WHAT THE TASK REQUIRES: Among the entries below, one line contains "(Adc.eval_crKeep _ 0xC#4" and another contains "def smpHigh (code". Transcribe those two lines and every line between them, exactly.

EXERCISE DATA:
____________

theorem adcStart_ends (h : s.AtCall (.adcStart u) ds) (hen : (s.adc u).en = .ready)
    (hpower : ¬((s.adc u).advregen = true ∧ (s.adc u).deeppwd = true)) :
    let a := s.adc u
    let soft := a.jadstart = false ∧ a.jexten = 0 ∧ a.jact = false
    s.CallEnds (List.replicate 2 Move.statement) { s.setAdc u { a with
      adstart := true, rrank := if a.adstart then a.rrank else 0
      jadstart := true, jact := if soft then true else a.jact, jrank := if soft then 0 else a.jrank } with
      adcPaired := if soft then false else s.adcPaired } [] := by
  intro a soft
  have hacc : a.CrAccepts (a.crKeep 0xC#4) := Adc.crAccepts_crKeep hpower nofun (fun _ _ => hen) fun _ _ => hen
  have hstarts : a.crStarts (a.crKeep 0xC#4) = decide soft := by
    rw [Bool.eq_iff_iff, decide_eq_true_iff, Adc.crStarts_iff, Adc.bit_crKeep _ _ (by decide)]
    exact and_iff_right rfl
  have heffect : a.crEffect (a.crKeep 0xC#4) = { a with
      adstart := true, rrank := if a.adstart then a.rrank else 0
      jadstart := true, jact := if soft then true else a.jact, jrank := if soft then 0 else a.jrank } := by
    rw [Adc.crEffect_crKeep, hstarts]
    cases a.adstart <;> by_cases hs : soft <;> simp [hs]
  have hpaired : (s.adcPaired && !decide soft) = if soft then false else s.adcPaired := by
    by_cases hs : soft <;> simp [hs]
  have hwritten := (adcStart_begins h).stmt rfl nofun (.crWrite_starts (by simp [bodyAdcStart]) h.1
    (Adc.eval_crKeep _ 0xC#4 (findLocal_same _ _ _)) (by rwa [State.setAdc_self]))
  rw [State.setAdc_self, hstarts, heffect, hpaired] at hwritten
  exact hwritten.ends (List.forall_mem_nil _) fun _ _ => findLocal_other _ _ (by simp)

/-! ### `ADC_CONFIGURE_PRODUCTION` -/

/-- The bits of `SMPR1` that give channel n the sampling code (42_adc.md R663, R664). -/
def smpLow (code n : Nat) : Nat := if n ≤ 9 then code * 2 ^ (3 * n) else 0

/-- The bits of `SMPR2` that give channel n the sampling code (42_adc.md R663, R664). -/
def smpHigh (code n : Nat) : Nat := if 10 ≤ n then code * 2 ^ (3 * (n - 10)) else 0

theorem Expr.eval_shlE {env : List (LocalName × Word)} {a b : Expr} {m n : Nat} (ha : Expr.eval env a = .ok m)
    (hb : Expr.eval env b = .ok n) : Expr.eval env (shlE a b) = .ok (m * 2 ^ n : Nat) := by
  rw [shlE, Expr.eval_bin .shl ha hb]
  simp [evalBin, intShl]

/-- A conditional, of which the arm that is not taken has no value of its own. -/
theorem Expr.eval_ite {env : List (LocalName × Word)} {c a b : Expr} {p : Prop} [Decidable p] {m n : Nat}
    (hc : Expr.eval env c = .ok (Int.ofBool (decide p))) (ha : p → Expr.eval env a = .ok m) (hb : ¬p → Expr.eval env b = .ok n) :
    Expr.eval env (.cond c a b) = .ok (if p then m else n : Nat) := by
  rw [Expr.eval, hc]
  by_cases hp : p
  · simp [hp, ha hp, Int.ofBool]
  · simp [hp, hb hp, Int.ofBool]

theorem eval_smpLowE (env : List (LocalName × Word)) (n code : Nat) :
    Expr.eval env (smpLowE (.num n) (.num code)) = .ok (smpLow code n : Int) := by
  refine Expr.eval_ite (n := 0) ((Expr.eval_bin .le (Expr.eval.eq_1 env n) (Expr.eval.eq_1 env 9)).trans ?_) (fun _ => ?_) fun _ => rfl
  · have hle : (n : Int) ≤ 9 ↔ n ≤ 9 := by omega
    simp only [evalBin, hle]
  · refine Expr.eval_shlE rfl ((Expr.eval_bin .mul (Expr.eval.eq_1 env 3) (Expr.eval.eq_1 env n)).trans ?_)
    simp [evalBin]

theorem eval_smpHighE (env : List (LocalName × Word)) (n code : Nat) :
    Expr.eval env (smpHighE (.num n) (.num code)) = .ok (smpHigh code n : Int) := by
  refine Expr.eval_ite (n := 0) ((Expr.eval_bin .ge (Expr.eval.eq_1 env n) (Expr.eval.eq_1 env 10)).trans ?_) (fun hn => ?_) fun _ => rfl
  · have hle : (10 : Int) ≤ n ↔ 10 ≤ n := by omega
    simp only [evalBin, hle]
  · refine Expr.eval_shlE rfl ((Expr.eval_bin .mul (Expr.eval.eq_1 env 3)
      (Expr.eval_bin .sub (Expr.eval.eq_1 env n) (Expr.eval.eq_1 env 10))).trans ?_)
    simp [evalBin, Int.ofNat_sub hn]

/-- A write of `JSQR` with the word of a unit's sequence makes it the sequence (10_state.md R128). -/
theorem Adc.writeJsqr_read {a : Adc} (h : a.running = false) {chMax : Nat} (u : AdcUnit) {b : Adc} (hsel : b.jextsel.toNat < 2)
    (hb : ranksOk chMax b.jsqLen b.jsq) : a.writeJsqr chMax u (b.read .jsqr) = .ok { a with
      jsqLen := b.jsqLen, jextsel := b.jextsel, jexten := b.jexten, jsq := b.jsq } := by
  have hlen : (b.read .jsqr).extractLsb' 0 2 = b.jsqLen := extractLsb_of_bits fun i hi => by
    rw [Adc.read_jsqr]; simp only [BitVec.getLsbD_append]; grind
  have hjext : (b.read .jsqr).extractLsb' 2 5 = b.jextsel := extractLsb_of_bits fun i hi => by
    rw [Adc.read_jsqr]; simp only [BitVec.getLsbD_append]; grind
  have hen : (b.read .jsqr).extractLsb' 7 2 = b.jexten := extractLsb_of_bits fun i hi => by
    rw [Adc.read_jsqr]; simp only [BitVec.getLsbD_append]; grind
  have hsq : rankFields (b.read .jsqr) 9 15 21 27 = b.jsq := by
    refine Vector.ext fun k hk => ?_
    have hget : (rankFields (b.read .jsqr) 9 15 21 27)[k] = (b.read .jsqr).extractLsb' (9 + 6 * k) 5 := rankFields_get _ 9 ⟨k, hk⟩
    rw [hget]
    refine extractLsb_of_bits fun i hi => ?_
    rw [Adc.read_jsqr]
    simp only [BitVec.getLsbD_append]
    interval_cases k <;> grind
  rw [Adc.writeJsqr_ok h chMax u _ (by rwa [hjext]) (badChannel_none fun r => by
    rw [hlen, hsq, rankHigh, not_and, Nat.not_lt]; exact hb r), hlen, hjext, hen, hsq]

theorem chMax_le {p : Params} (hp : p.wf = true) : p.chMax ≤ 18 := by
  obtain ⟨-, -, -, -, -, -, hmax, -⟩ := p.wf_iff.mp hp
  exact hmax

/-- A sequence of channels up to `CH_MAX`, channel 0 in the unused ranks. -/
theorem ranksOk_of_le {chMax r q : Nat} (hmax : chMax ≤ 18) (hr : r ≤ chMax) (hq : q ≤ chMax) (len : BitVec 2) :
    ranksOk chMax len #v[BitVec.ofNat 5 r, BitVec.ofNat 5 q, 0, 0] := by
  have hle {n : Nat} (hn : n ≤ chMax) : (BitVec.ofNat 5 n).toNat ≤ chMax := by
    rw [BitVec.toNat_ofNat, Nat.mod_eq_of_lt (by omega)]
    exact hn
  intro k _
  match k with
  | 0 => exact hle hr
  | 1 => exact hle hq
  | 2 => exact Nat.zero_le _
  | 3 => exact Nat.zero_le _

/-- A single rank of channel r (42_adc.md R606, R663, R664). -/
theorem Adc.writeSqr1_single {a : Adc} (h : a.running = false) {chMax r : Nat} (hmax : chMax ≤ 18) (hr : r ≤ chMax) (u : AdcUnit) :
    a.writeSqr1 chMax u (BitVec.ofNat 32 (r * 2 ^ 6)) = .ok { a with sqLen := 0, sq := #v[BitVec.ofNat 5 r, 0, 0, 0] } := by
  have hword : BitVec.ofNat 32 (r * 2 ^ 6) = Adc.read { a with sqLen := 0, sq := #v[BitVec.ofNat 5 r, 0, 0, 0] } .sqr1 := by
    rw [ofNat_mul_two_pow (w := 5) (by omega), Adc.read, Adc.readSqr1]
    simp [Word.ofField_zero]
  rw [hword, Adc.writeSqr1_read h u (ranksOk_of_le hmax hr (Nat.zero_le _) 0)]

____________

ANSWER FOR THE TASK:
    (Adc.eval_crKeep _ 0xC#4 (findLocal_same _ _ _)) (by rwa [State.setAdc_self]))
  rw [State.setAdc_self, hstarts, heffect, hpaired] at hwritten
  exact hwritten.ends (List.forall_mem_nil _) fun _ _ => findLocal_other _ _ (by simp)

/-! ### `ADC_CONFIGURE_PRODUCTION` -/

/-- The bits of `SMPR1` that give channel n the sampling code (42_adc.md R663, R664). -/
def smpLow (code n : Nat) : Nat := if n ≤ 9 then code * 2 ^ (3 * n) else 0

/-- The bits of `SMPR2` that give channel n the sampling code (42_adc.md R663, R664). -/
def smpHigh (code n : Nat) : Nat := if 10 ≤ n then code * 2 ^ (3 * (n - 10)) else 0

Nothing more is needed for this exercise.